→ TASK TO COMPLETE
Copy each line below containing "whileCp".
====== EXERCISE DATA
-- ==== Sys2Proof/Laws/Footprint1.lean ====
section
/-! SUPPORT. The footprints of the operations of Operands, Flags, Cands, Cells, SynOps, Mail, Sleep, Queues, PtuOps, PtpMsg, Stream, Fdb, Forward, Egress, Ring, Ops: what each can touch. -/

set_option linter.unusedTactic false
set_option linter.unreachableTactic false

namespace Sys2Proof.Safety

open Sys2Proof.Machine Sys2Proof.Laws

variable {P : List Part} {R : List Reg} {d e : Dev}

theorem Only.upd_ident (h : Only P R d e) (x : Ident) (hp : .ident ∈ P) : Only P R d { e with ident := x } :=
  h.trans ⟨fun _ _ _ => rfl, fun p hq => by cases p <;> first | rfl | exact absurd hp hq⟩
theorem Only.upd_applied (h : Only P R d e) (x : Tab Word) (hp : .applied ∈ P) : Only P R d { e with applied := x } :=
  h.trans ⟨fun _ _ _ => rfl, fun p hq => by cases p <;> first | rfl | exact absurd hp hq⟩
theorem Only.upd_tbA (h : Only P R d e) (x : Timebase) (hp : .tbA ∈ P) : Only P R d { e with tbA := x } :=
  h.trans ⟨fun _ _ _ => rfl, fun p hq => by cases p <;> first | rfl | exact absurd hp hq⟩
theorem Only.upd_tbB (h : Only P R d e) (x : Timebase) (hp : .tbB ∈ P) : Only P R d { e with tbB := x } :=
  h.trans ⟨fun _ _ _ => rfl, fun p hq => by cases p <;> first | rfl | exact absurd hp hq⟩
theorem Only.upd_mir (h : Only P R d e) (x : Mirrored) (hp : .mir ∈ P) : Only P R d { e with mir := x } :=
  h.trans ⟨fun _ _ _ => rfl, fun p hq => by cases p <;> first | rfl | exact absurd hp hq⟩
theorem Only.upd_rsel (h : Only P R d e) (x : Rsel) (hp : .rsel ∈ P) : Only P R d { e with rsel := x } :=
  h.trans ⟨fun _ _ _ => rfl, fun p hq => by cases p <;> first | rfl | exact absurd hp hq⟩
theorem Only.upd_cands (h : Only P R d e) (x : Tab Cand) (hp : .cands ∈ P) : Only P R d { e with cands := x } :=
  h.trans ⟨fun _ _ _ => rfl, fun p hq => by cases p <;> first | rfl | exact absurd hp hq⟩
theorem Only.upd_twin (h : Only P R d e) (x : Twin) (hp : .twin ∈ P) : Only P R d { e with twin := x } :=
  h.trans ⟨fun _ _ _ => rfl, fun p hq => by cases p <;> first | rfl | exact absurd hp hq⟩
theorem Only.upd_syns (h : Only P R d e) (x : Tab Syn) (hp : .syns ∈ P) : Only P R d { e with syns := x } :=
  h.trans ⟨fun _ _ _ => rfl, fun p hq => by cases p <;> first | rfl | exact absurd hp hq⟩
theorem Only.upd_outs (h : Only P R d e) (x : Tab OutSt) (hp : .outs ∈ P) : Only P R d { e with outs := x } :=
  h.trans ⟨fun _ _ _ => rfl, fun p hq => by cases p <;> first | rfl | exact absurd hp hq⟩
theorem Only.upd_chans (h : Only P R d e) (x : Tab Chan) (hp : .chans ∈ P) : Only P R d { e with chans := x } :=
  h.trans ⟨fun _ _ _ => rfl, fun p hq => by cases p <;> first | rfl | exact absurd hp hq⟩
theorem Only.upd_cpMail (h : Only P R d e) (x : CpMail) (hp : .cpMail ∈ P) : Only P R d { e with cpMail := x } :=
  h.trans ⟨fun _ _ _ => rfl, fun p hq => by cases p <;> first | rfl | exact absurd hp hq⟩
theorem Only.upd_counters (h : Only P R d e) (x : Tab Word) (hp : .counters ∈ P) : Only P R d { e with counters := x } :=
  h.trans ⟨fun _ _ _ => rfl, fun p hq => by cases p <;> first | rfl | exact absurd hp hq⟩
theorem Only.upd_cntCfg (h : Only P R d e) (x : Tab Word) (hp : .cntCfg ∈ P) : Only P R d { e with cntCfg := x } :=
  h.trans ⟨fun _ _ _ => rfl, fun p hq => by cases p <;> first | rfl | exact absurd hp hq⟩
theorem Only.upd_latches (h : Only P R d e) (x : Tab Nat) (hp : .latches ∈ P) : Only P R d { e with latches := x } :=
  h.trans ⟨fun _ _ _ => rfl, fun p hq => by cases p <;> first | rfl | exact absurd hp hq⟩
theorem Only.upd_ring (h : Only P R d e) (x : Ring) (hp : .ring ∈ P) : Only P R d { e with ring := x } :=
  h.trans ⟨fun _ _ _ => rfl, fun p hq => by cases p <;> first | rfl | exact absurd hp hq⟩
theorem Only.upd_log (h : Only P R d e) (x : List LogEntry) (hp : .log ∈ P) : Only P R d { e with log := x } :=
  h.trans ⟨fun _ _ _ => rfl, fun p hq => by cases p <;> first | rfl | exact absurd hp hq⟩
theorem Only.upd_pcie (h : Only P R d e) (x : Pcie) (hp : .pcie ∈ P) : Only P R d { e with pcie := x } :=
  h.trans ⟨fun _ _ _ => rfl, fun p hq => by cases p <;> first | rfl | exact absurd hp hq⟩
theorem Only.upd_sw (h : Only P R d e) (x : Switch) (hp : .sw ∈ P) : Only P R d { e with sw := x } :=
  h.trans ⟨fun _ _ _ => rfl, fun p hq => by cases p <;> first | rfl | exact absurd hp hq⟩
theorem Only.upd_ports (h : Only P R d e) (x : Tab Port) (hp : .ports ∈ P) : Only P R d { e with ports := x } :=
  h.trans ⟨fun _ _ _ => rfl, fun p hq => by cases p <;> first | rfl | exact absurd hp hq⟩
theorem Only.upd_ptus (h : Only P R d e) (x : Tab PtuPort) (hp : .ptus ∈ P) : Only P R d { e with ptus := x } :=
  h.trans ⟨fun _ _ _ => rfl, fun p hq => by cases p <;> first | rfl | exact absurd hp hq⟩
theorem Only.upd_insts (h : Only P R d e) (x : Tab PtpInst) (hp : .insts ∈ P) : Only P R d { e with insts := x } :=
  h.trans ⟨fun _ _ _ => rfl, fun p hq => by cases p <;> first | rfl | exact absurd hp hq⟩
theorem Only.upd_tio (h : Only P R d e) (x : Tab Tio) (hp : .tio ∈ P) : Only P R d { e with tio := x } :=
  h.trans ⟨fun _ _ _ => rfl, fun p hq => by cases p <;> first | rfl | exact absurd hp hq⟩
theorem Only.upd_sys (h : Only P R d e) (x : Sys) (hp : .sys ∈ P) : Only P R d { e with sys := x } :=
  h.trans ⟨fun _ _ _ => rfl, fun p hq => by cases p <;> first | rfl | exact absurd hp hq⟩
theorem Only.upd_sent (h : Only P R d e) (x : List Emit) (hp : .sent ∈ P) : Only P R d { e with sent := x } :=
  h.trans ⟨fun _ _ _ => rfl, fun p hq => by cases p <;> first | rfl | exact absurd hp hq⟩
theorem Only.upd_freeCtr (h : Only P R d e) (x : Nat) (hp : .freeCtr ∈ P) : Only P R d { e with freeCtr := x } :=
  h.trans ⟨fun _ _ _ => rfl, fun p hq => by cases p <;> first | rfl | exact absurd hp hq⟩
theorem Only.upd_cycles (h : Only P R d e) (x : Nat) (hp : .cycles ∈ P) : Only P R d { e with cycles := x } :=
  h.trans ⟨fun _ _ _ => rfl, fun p hq => by cases p <;> first | rfl | exact absurd hp hq⟩
theorem Only.agree (h : Only P R d e) {x : Dev} (hr : x.regs = e.regs) (hp : ∀ p, p ∉ P → p.same e x) : Only P R d x :=
  h.trans ⟨fun r u _ => by simp only [Dev.word, hr], hp⟩
theorem Only.weaken {P Q : List Part} {R S : List Reg} {d e : Dev} (h : Only Q S d e) (hQ : ∀ p ∈ Q, p ∈ P) (hS : ∀ r ∈ S, r ∈ R) :
    Only P R d e := Only.andThen .refl h hQ hS
theorem Only.iteFst {P : List Part} {R : List Reg} {d : Dev} {α : Type} {c : Prop} [Decidable c] {x y : Dev × α}
    (h : c → Only P R d x.1) (k : ¬ c → Only P R d y.1) : Only P R d (if c then x else y).1 := by
  by_cases hc : c
  · simpa only [if_pos hc] using h hc
  · simpa only [if_neg hc] using k hc
theorem Only.letIn {P : List Part} {R : List Reg} {d x : Dev} {g : Dev → Dev} (h : Only P R d x)
    (k : ∀ y, Only P R d y → Only P R d (g y)) : Only P R d (let y := x; g y) := k x h
theorem Only.letVal {α : Sort u} {P : List Part} {R : List Reg} {d : Dev} {v : α} {g : α → Dev}
    (k : ∀ y, Only P R d (g y)) : Only P R d (let y := v; g y) := k v
theorem Only.store (h : Only P R d e) (r : Reg) (u : Nat) (v : Word) (hr : r ∈ R) : Only P R d (e.store r u v) :=
  h.setWord r u _ hr
theorem Only.reach (h : Only P R d e) (f : Dev → Dev) (k : Only P R e (f e)) : Only P R d (e.reach f) := by
  unfold Dev.reach
  split
  · exact h.trans k
  · exact h
theorem Only.reachFast (h : Only P R d e) (f : Dev → Dev) (k : Only P R e (f e)) : Only P R d (e.reachFast f) := by
  unfold Dev.reachFast
  split
  · exact h.trans k
  · exact h
theorem Only.globReach (h : Only P R d e) (f : Dev → Dev) (k : Only P R e (f e)) : Only P R d (e.globReach f) := by
  unfold Dev.globReach
  split
  · exact h
  · exact h.trans k
theorem Only.whileCp (h : Only P R d e) (f : Dev → Dev) (k : Only P R e (f e)) : Only P R d (e.whileCp f) := by
  unfold Dev.whileCp
  split
  · exact h
  · exact h.trans k
theorem Only.synReg (h : Only P R d e) (i : Nat) (f : Dev → Dev) (k : Only P R e (f e)) : Only P R d (e.synReg i f) :=
  h.reach _ (by split <;> first | exact Only.refl | exact k)
theorem Only.portReg (h : Only P R d e) (p : Nat) (f : Dev → Dev) (k : Only P R e (f e)) : Only P R d (e.portReg p f) :=
  h.reachFast _ (Only.refl.when _ _ k)
theorem Only.tioReg (h : Only P R d e) (c : Nat) (f : Dev → Dev) (k : Only P R e (f e)) : Only P R d (e.tioReg c f) :=
  h.reach _ (Only.refl.when _ _ k)
theorem Only.quadAccess (h : Only P R d e) (p : Nat) (f : Dev → Dev) (k : Only P R e (f e)) : Only P R d (e.quadAccess p f) :=
  h.reachFast _ (by split <;> first | exact k | exact Only.refl)
theorem Only.memFails (h : Only P R d e) (m : Nat) (k : ErrKind) (f : Dev → Dev) (hr : Rep P R) (hf : Only P R e (f e)) :
    Only P R d (e.memFails m k f) := by
  cases k
  · exact h.memError _ _ hr
  · exact h.trans hf
theorem Only.onPcie (h : Only P R d e) (f : Pcie → Pcie) (hp : .pcie ∈ P) : Only P R d (e.onPcie f) :=
  h.trans ⟨fun _ _ _ => rfl, fun p hq => by cases p <;> first | rfl | exact absurd hp hq⟩
theorem Only.candFlag (h : Only P R d e) (f : Fld) (i : Nat) (b : Bool) (hf : f.reg ∈ R) (hc : .RSEL_CAND_STAT ∈ R) : Only P R d (e.candFlag f i b) :=
  h.setMark _ _ _ _ hf hc
theorem Only.hostStat (h : Only P R d e) (f : Fld) (v : Nat) (hf : f.reg ∈ R) (hc : .GLB_HOST_STAT ∈ R) : Only P R d (e.hostStat f v) :=
  h.setMark _ _ _ _ hf hc
theorem Only.laneBit (h : Only P R d e) (f : Fld) (b : Bool) (l : Nat) (hf : f.reg ∈ R) (hc : .LANE_STAT ∈ R) : Only P R d (e.laneBit f b l) :=
  h.setMark _ _ _ _ hf hc
theorem Only.ptuBit (h : Only P R d e) (f : Fld) (b : Bool) (p : Nat) (hf : f.reg ∈ R) (hc : .PRT_PTU_STAT ∈ R) : Only P R d (e.ptuBit f b p) :=
  h.setMark _ _ _ _ hf hc
theorem Only.quadSet (h : Only P R d e) (f : Fld) (v p : Nat) (hf : f.reg ∈ R) (hc : .LANE_QUAD_STAT ∈ R) : Only P R d (e.quadSet f v p) :=
  h.setMark _ _ _ _ hf hc
theorem Only.synBit (h : Only P R d e) (f : Fld) (b : Bool) (i : Nat) (hf : f.reg ∈ R) (hc : .SYN_STAT ∈ R) : Only P R d (e.synBit f b i) :=
  h.setMark _ _ _ _ hf hc
theorem Only.outBit (h : Only P R d e) (f : Fld) (b : Bool) (n : Nat) (hf : f.reg ∈ R) (hc : .OUT_STAT ∈ R) : Only P R d (e.outBit f b n) :=
  h.setMark _ _ _ _ hf hc
theorem Only.tioBit (h : Only P R d e) (f : Fld) (b : Bool) (c : Nat) (hf : f.reg ∈ R) (hc : .TIO_STAT ∈ R) : Only P R d (e.tioBit f b c) :=
  h.setMark _ _ _ _ hf hc
theorem Only.hbFlag (h : Only P R d e) (f : Fld) (b : Bool) (hf : f.reg ∈ R) (hc : .TB_HB_STAT ∈ R) : Only P R d (e.hbFlag f b) :=
  h.setMark _ _ _ _ hf hc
============
→ OUTPUT BELOW
theorem Only.whileCp (h : Only P R d e) (f : Dev → Dev) (k : Only P R e (f e)) : Only P R d (e.whileCp f) := by
  unfold Dev.whileCp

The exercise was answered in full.